_INSTRUCTIONS FOR THE TASK_: Write out the line that has "p).l1 = false →" in it, along with each line that comes after it until the listing ends, and add nothing.

_DATA FOR PROCESSING_:
━━━

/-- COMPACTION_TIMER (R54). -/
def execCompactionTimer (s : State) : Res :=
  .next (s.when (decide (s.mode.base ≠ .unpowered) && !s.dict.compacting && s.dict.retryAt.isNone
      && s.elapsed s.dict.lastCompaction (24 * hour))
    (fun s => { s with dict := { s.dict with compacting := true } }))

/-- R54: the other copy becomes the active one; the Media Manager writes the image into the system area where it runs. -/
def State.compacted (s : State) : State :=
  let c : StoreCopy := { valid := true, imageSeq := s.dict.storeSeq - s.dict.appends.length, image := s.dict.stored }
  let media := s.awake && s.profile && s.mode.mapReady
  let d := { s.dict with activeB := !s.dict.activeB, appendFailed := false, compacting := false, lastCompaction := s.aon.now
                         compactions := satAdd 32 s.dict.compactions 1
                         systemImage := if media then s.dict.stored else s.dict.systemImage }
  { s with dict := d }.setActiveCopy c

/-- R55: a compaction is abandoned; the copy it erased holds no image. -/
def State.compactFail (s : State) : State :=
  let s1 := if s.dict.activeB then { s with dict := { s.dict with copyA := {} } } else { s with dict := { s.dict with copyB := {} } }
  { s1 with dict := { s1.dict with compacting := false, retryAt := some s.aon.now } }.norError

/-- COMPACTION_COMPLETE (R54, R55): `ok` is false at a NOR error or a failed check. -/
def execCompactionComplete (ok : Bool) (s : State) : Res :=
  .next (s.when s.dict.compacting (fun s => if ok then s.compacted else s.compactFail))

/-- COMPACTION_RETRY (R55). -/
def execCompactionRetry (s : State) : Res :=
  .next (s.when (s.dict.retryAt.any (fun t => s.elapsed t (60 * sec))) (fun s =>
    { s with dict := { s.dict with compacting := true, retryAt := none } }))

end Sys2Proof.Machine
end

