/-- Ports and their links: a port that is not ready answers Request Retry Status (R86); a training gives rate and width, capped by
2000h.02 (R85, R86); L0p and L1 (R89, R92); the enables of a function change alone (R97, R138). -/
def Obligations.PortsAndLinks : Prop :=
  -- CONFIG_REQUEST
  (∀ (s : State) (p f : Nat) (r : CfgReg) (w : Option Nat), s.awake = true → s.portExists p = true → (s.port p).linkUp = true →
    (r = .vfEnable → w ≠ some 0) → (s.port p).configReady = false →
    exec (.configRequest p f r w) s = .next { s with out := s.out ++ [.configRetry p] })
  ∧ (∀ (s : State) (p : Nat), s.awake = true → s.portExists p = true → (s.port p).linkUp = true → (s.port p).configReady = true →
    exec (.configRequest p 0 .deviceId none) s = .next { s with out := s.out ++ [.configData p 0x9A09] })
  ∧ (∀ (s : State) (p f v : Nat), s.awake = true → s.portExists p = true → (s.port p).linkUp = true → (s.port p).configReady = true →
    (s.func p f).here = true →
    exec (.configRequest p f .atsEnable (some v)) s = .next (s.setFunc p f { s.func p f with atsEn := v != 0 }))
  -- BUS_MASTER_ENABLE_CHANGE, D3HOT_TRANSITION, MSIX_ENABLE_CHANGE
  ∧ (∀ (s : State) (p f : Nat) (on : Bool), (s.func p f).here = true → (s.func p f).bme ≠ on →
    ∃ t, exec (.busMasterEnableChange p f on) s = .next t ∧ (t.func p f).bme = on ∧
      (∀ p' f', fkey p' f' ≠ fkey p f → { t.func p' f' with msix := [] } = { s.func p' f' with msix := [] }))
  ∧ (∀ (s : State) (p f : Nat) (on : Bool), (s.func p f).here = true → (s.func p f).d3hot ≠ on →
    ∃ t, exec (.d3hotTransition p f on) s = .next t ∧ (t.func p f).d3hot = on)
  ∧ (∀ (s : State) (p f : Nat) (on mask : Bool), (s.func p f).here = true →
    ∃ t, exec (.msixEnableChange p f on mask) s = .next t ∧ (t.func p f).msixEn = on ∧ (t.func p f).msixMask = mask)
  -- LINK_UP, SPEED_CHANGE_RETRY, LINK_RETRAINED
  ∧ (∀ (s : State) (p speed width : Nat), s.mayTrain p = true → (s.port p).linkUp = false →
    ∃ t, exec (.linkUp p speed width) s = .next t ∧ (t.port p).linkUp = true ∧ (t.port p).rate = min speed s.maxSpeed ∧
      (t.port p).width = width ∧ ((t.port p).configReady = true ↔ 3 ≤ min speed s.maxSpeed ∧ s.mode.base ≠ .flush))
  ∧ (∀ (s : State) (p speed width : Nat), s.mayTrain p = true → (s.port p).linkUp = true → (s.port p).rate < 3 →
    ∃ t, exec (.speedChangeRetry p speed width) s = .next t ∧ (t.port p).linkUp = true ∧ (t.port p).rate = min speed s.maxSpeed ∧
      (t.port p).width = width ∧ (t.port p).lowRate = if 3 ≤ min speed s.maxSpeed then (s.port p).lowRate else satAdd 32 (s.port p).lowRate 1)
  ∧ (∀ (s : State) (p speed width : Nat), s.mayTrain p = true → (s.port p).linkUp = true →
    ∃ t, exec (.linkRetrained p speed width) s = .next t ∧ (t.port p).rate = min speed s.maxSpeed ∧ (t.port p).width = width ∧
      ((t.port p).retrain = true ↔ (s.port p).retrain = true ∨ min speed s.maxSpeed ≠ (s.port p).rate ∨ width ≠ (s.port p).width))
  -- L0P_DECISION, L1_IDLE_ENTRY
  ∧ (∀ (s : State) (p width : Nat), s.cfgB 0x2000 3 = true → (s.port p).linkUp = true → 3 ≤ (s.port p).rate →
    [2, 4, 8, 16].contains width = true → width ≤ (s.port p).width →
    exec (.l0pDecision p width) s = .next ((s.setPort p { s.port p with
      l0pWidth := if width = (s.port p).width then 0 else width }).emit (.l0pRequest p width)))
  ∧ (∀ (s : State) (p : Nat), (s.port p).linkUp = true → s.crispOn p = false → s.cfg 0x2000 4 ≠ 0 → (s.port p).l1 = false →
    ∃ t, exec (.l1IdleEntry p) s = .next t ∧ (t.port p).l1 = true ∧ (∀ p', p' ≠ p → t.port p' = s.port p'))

━━━

_WRITTEN REPLY_:
  ∧ (∀ (s : State) (p : Nat), (s.port p).linkUp = true → s.crispOn p = false → s.cfg 0x2000 4 ≠ 0 → (s.port p).l1 = false →
    ∃ t, exec (.l1IdleEntry p) s = .next t ∧ (t.port p).l1 = true ∧ (∀ p', p' ≠ p → t.port p' = s.port p'))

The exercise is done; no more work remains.